How Fast is Wind Rider?
When NASA and the European Space Agency (ESA) launched the Cassini probe to study Saturn and its moons back in 1997, even the famed space administration noted the difficulty in reaching such a distant target.
“Unable to be launched directly to Saturn with the propulsion systems available at the time,” NASA’s mission archive site explains, “Cassini took a roundabout route to reach the ringed planet.” This route is known as a VVEJGA (Venus-Venus-Earth-Jupiter Gravity Assist) trajectory, and according to the same NASA mission archive site, “Cassini made two flybys of Venus (April 1998 and June 1999), one of the Earth (August 1999), and one of Jupiter (December 2000),” before gathering enough momentum to depart for its ultimate goal, Saturn.
It would be another four years before Cassini finally reached the ringed planet, and its companion, Huygens probe, wasn’t dropped toward Saturn’s moon Titan until 2005, nearly eight years after its launch.
“The missions to the outer solar system tend to be flagship missions, billion-dollar-plus missions that you don’t do very often,” Greason told The Debrief. “And that’s because of time and cost. You stand up this big team to design the mission, and then they have not to get laid off. They still have to be there when the mission arrives.
So missions like that take a long time and cost a lot of money. By dramatically reducing the transit time, you dramatically increase the odds of the same team being on the project when the research is ready to be done on-site.”
So, if a probe like Cassini needed close to a decade to reach Saturn, how long would Wind Rider need to surf the solar wind to the ringed planet?
“Six weeks,” Freeze told The Debrief. 
In fact, he said, his team has calculated an entire array of potential targets within the solar system and has found that pretty much each of them is reachable in a year or less. 
Want to go to Jupiter? Wind Rider can have you racing by the gas giant within a paltry three or four weeks. Fancy a trip to Neptune, the planet farthest from the Sun (sorry Pluto)?
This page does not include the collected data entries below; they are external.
-- ==== Sys2Proof/Tests/Slice0.lean ====
section
/-! SUPPORT. Tests on small states, with expected values from spec/95_test_vectors.md (the vector's id stands beside
each), decode tests on words written out from spec/30_encoding.md rule R64, and for every statement with hypotheses a
state that meets them. -/

namespace Sys2Proof.Tests

open Sys2Proof.Machine Sys2Proof.Safety

/-! ### Helpers -/

/-- Whether the outcome is a next state with the property. -/
def nextSat (o : Host.Outcome State Fault Refusal) (p : State → Bool) : Bool :=
  match o with
  | .next t => p t
  | .fault _ => false
  | .refused _ => false

/-- The reset state with some registers set. -/
def regs (vs : List (RegIdx × Byte)) : State := vs.foldl (fun s p => s.setV p.1 p.2) State.reset

/-- One cycle on the word `w` placed at `PC`. -/
def after (s : State) (w : Nat) (p : State → Bool) : Bool := nextSat (step (s.withFetchWord 16 w)) p

/-- `mem[a], mem[a+1], ...` -/
def bytesAt (s : State) (a n : Nat) : List Byte := (List.range n).map fun k => s.peek (a + k)

/-- The lit cells of row `r`. -/
def litInRow (s : State) (r : Nat) : List Nat := (List.range 64).filter fun c => cell s.fb r c

def wrapping (s : State) : State := { s with cfg := { s.cfg with addrPolicy := .wrap } }

def permissive (s : State) : State := { s with cfg := { s.cfg with unknownOpcodePolicy := .permissive } }

def plainLogic (s : State) : State := { s with cfg := { s.cfg with logicVfReset := false } }

/-- The stack holding the entries `10, 11, ...` up to depth `n`. -/
def depth (n : Fin 17) : State := { State.reset with sp := n, stack := Vector.ofFn fun k => BitVec.ofNat 16 (10 + k.val) }

/-- The reset state with the keys of the list pressed. -/
def pressing (ks : List (Fin 16)) : State := { State.reset with keys := Vector.ofFn fun k => ks.contains k }

/-- A state whose next action is `e`. -/
def upNext (e : Event) : State := { State.reset with events := [e] }

/-- A halted state: a RET with an empty stack (P8). -/
def haltedState : State := State.reset.halted 0x00EE .stackUnderflow

/-! ### WellFormed: each check refuses an ill-formed term -/

theorem test_sys_of_cls_is_ill_formed : (Instr.sys 0x0E0).wellFormed = false := by decide

theorem test_sys_of_ret_is_ill_formed : (Instr.sys 0x0EE).wellFormed = false := by decide

theorem test_other_sys_are_well_formed :
    (Instr.sys 0x000).wellFormed = true ∧ (Instr.sys 0x1E0).wellFormed = true ∧
      (Instr.sys 0xFEE).wellFormed = true := by decide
Wind Rider can do it in about 18 weeks.
“It is possible to reach nearly all destinations within the solar system in a year,” Freeze said, “with at least one launch window opening per year for each of them.”
When asked about the possibility of using Wind Rider to venture to exoplanets that are light-years away, both team members pointed to the dramatic distances and hundreds if not thousands of years their vehicle would need to traverse those distances. However, both still noted that their proposed spacecraft is significantly faster for future interstellar robotic missions than the lone man-made vehicle to have actually left our solar system.
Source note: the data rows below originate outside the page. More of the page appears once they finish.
-- ==== Sys2Proof/Machine/Launch.lean ====
section
/-! DEFINITION. Reset with an image: the loader's action (spec/70_reset_and_hazards.md R200 to R203). It is the host's
and is complete before the first step. -/

namespace Sys2Proof.Machine

/-- Why a launch is refused; a refused launch makes no machine. -/
inductive LaunchError where
  /-- `MEM_WORDS` is above the limit the spec puts on it (R5, D4). -/
  | memoryTooLarge
  /-- `NUM_LOADED > MEM_WORDS` (R203, D28, U14). -/
  | imageTooLong
  deriving DecidableEq, Repr

/-- The image 'in program order' from address `a` on (R203). -/
def imageCells : Nat → List Word → List WordCell
  | _, [] => []
  | a, w :: ws => (a, w) :: imageCells (a + 1) ws

/-- The reset state of a machine with parameters `cfg` and the image `image` (R201): `mem[i] = image[i]` below NUM_LOADED,
and the words above it unspecified. -/
def State.loaded (cfg : Config) (image : List Word) : State :=
  { x := Vector.replicate 8 0#32
    pc := 0#32
    mem := { cells := imageCells 0 image }
    numLoaded := image.length
    run := .running
    icount := 0
    faultInfo := none
    cfg := cfg }

/-- The launch (R203): refused when a parameter is out of its range or the image does not fit; an empty image is
allowed. -/
def launch (cfg : Config) (image : List Word) : Except LaunchError State :=
  if !cfg.wf then .error .memoryTooLarge
  else if !cfg.imageFits image then .error .imageTooLong
  else .ok (State.loaded cfg image)

end Sys2Proof.Machine
end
“Because it’s limited to solar power, you have to do all your acceleration in the inner solar system,” Greason explained. “So that limits us to quote-unquote, only about 300 kilometers per second of departure speed, which is still something like five times faster than Voyager.”
What is JOVE?
On October 6th, 2021, Freeze and Greason teamed up with ten other scientists and engineers to outline a technology demonstrator mission to Jupiter they call JOVE.
“The title of our talk is ‘Jupiter Observing Velocity Experiment (JOVE), Introduction to Wind Rider Solar Electric Propulsion Demonstrator and Science Objectives,’” Freeze explained in an email to The Debrief.
Presented at the 53rd Division of Planetary Sciences conference, which is an affiliated conference managed by the American Astronomical Society, the JOVE mission is a technology demonstrator that would serve as the first real-world test of a plasma magnet propelled craft in space, as well as a demonstration of a range of collaborative technologies designed to aid in the mission. 
For example, although Wind Rider can travel extremely fast, the lack of onboard fuel offers no way for the craft to slow down, much less maneuver once it has reached its target destination. The JOVE mission seeks to solve that challenge by combining a nuclear power source with the plasma magnet, offering separate propulsion systems for local and long-distance travel.
“It’s like in Star Trek with the WARP drive and Impulse,” Freeze said, “only the Wind Rider is the WARP, and the nuclear gives you the local, the impulse drive capabilities.”
In JOVE, that metaphorical “impulse” drive is actually a pulsed nuclear fusion concept in development by researchers from the University of Huntsville, Alabama, which will be covered in an upcoming article on The Debrief.
Regardless of the specific system used once the craft is at its destination (Greason noted that there are even some proposed nuclear-based power systems using the same readily available isotope found in a common smoke detector), combining that secondary drive system with the Wind Rider plasma magnet system offers up a whole range of untapped targets for researchers to explore.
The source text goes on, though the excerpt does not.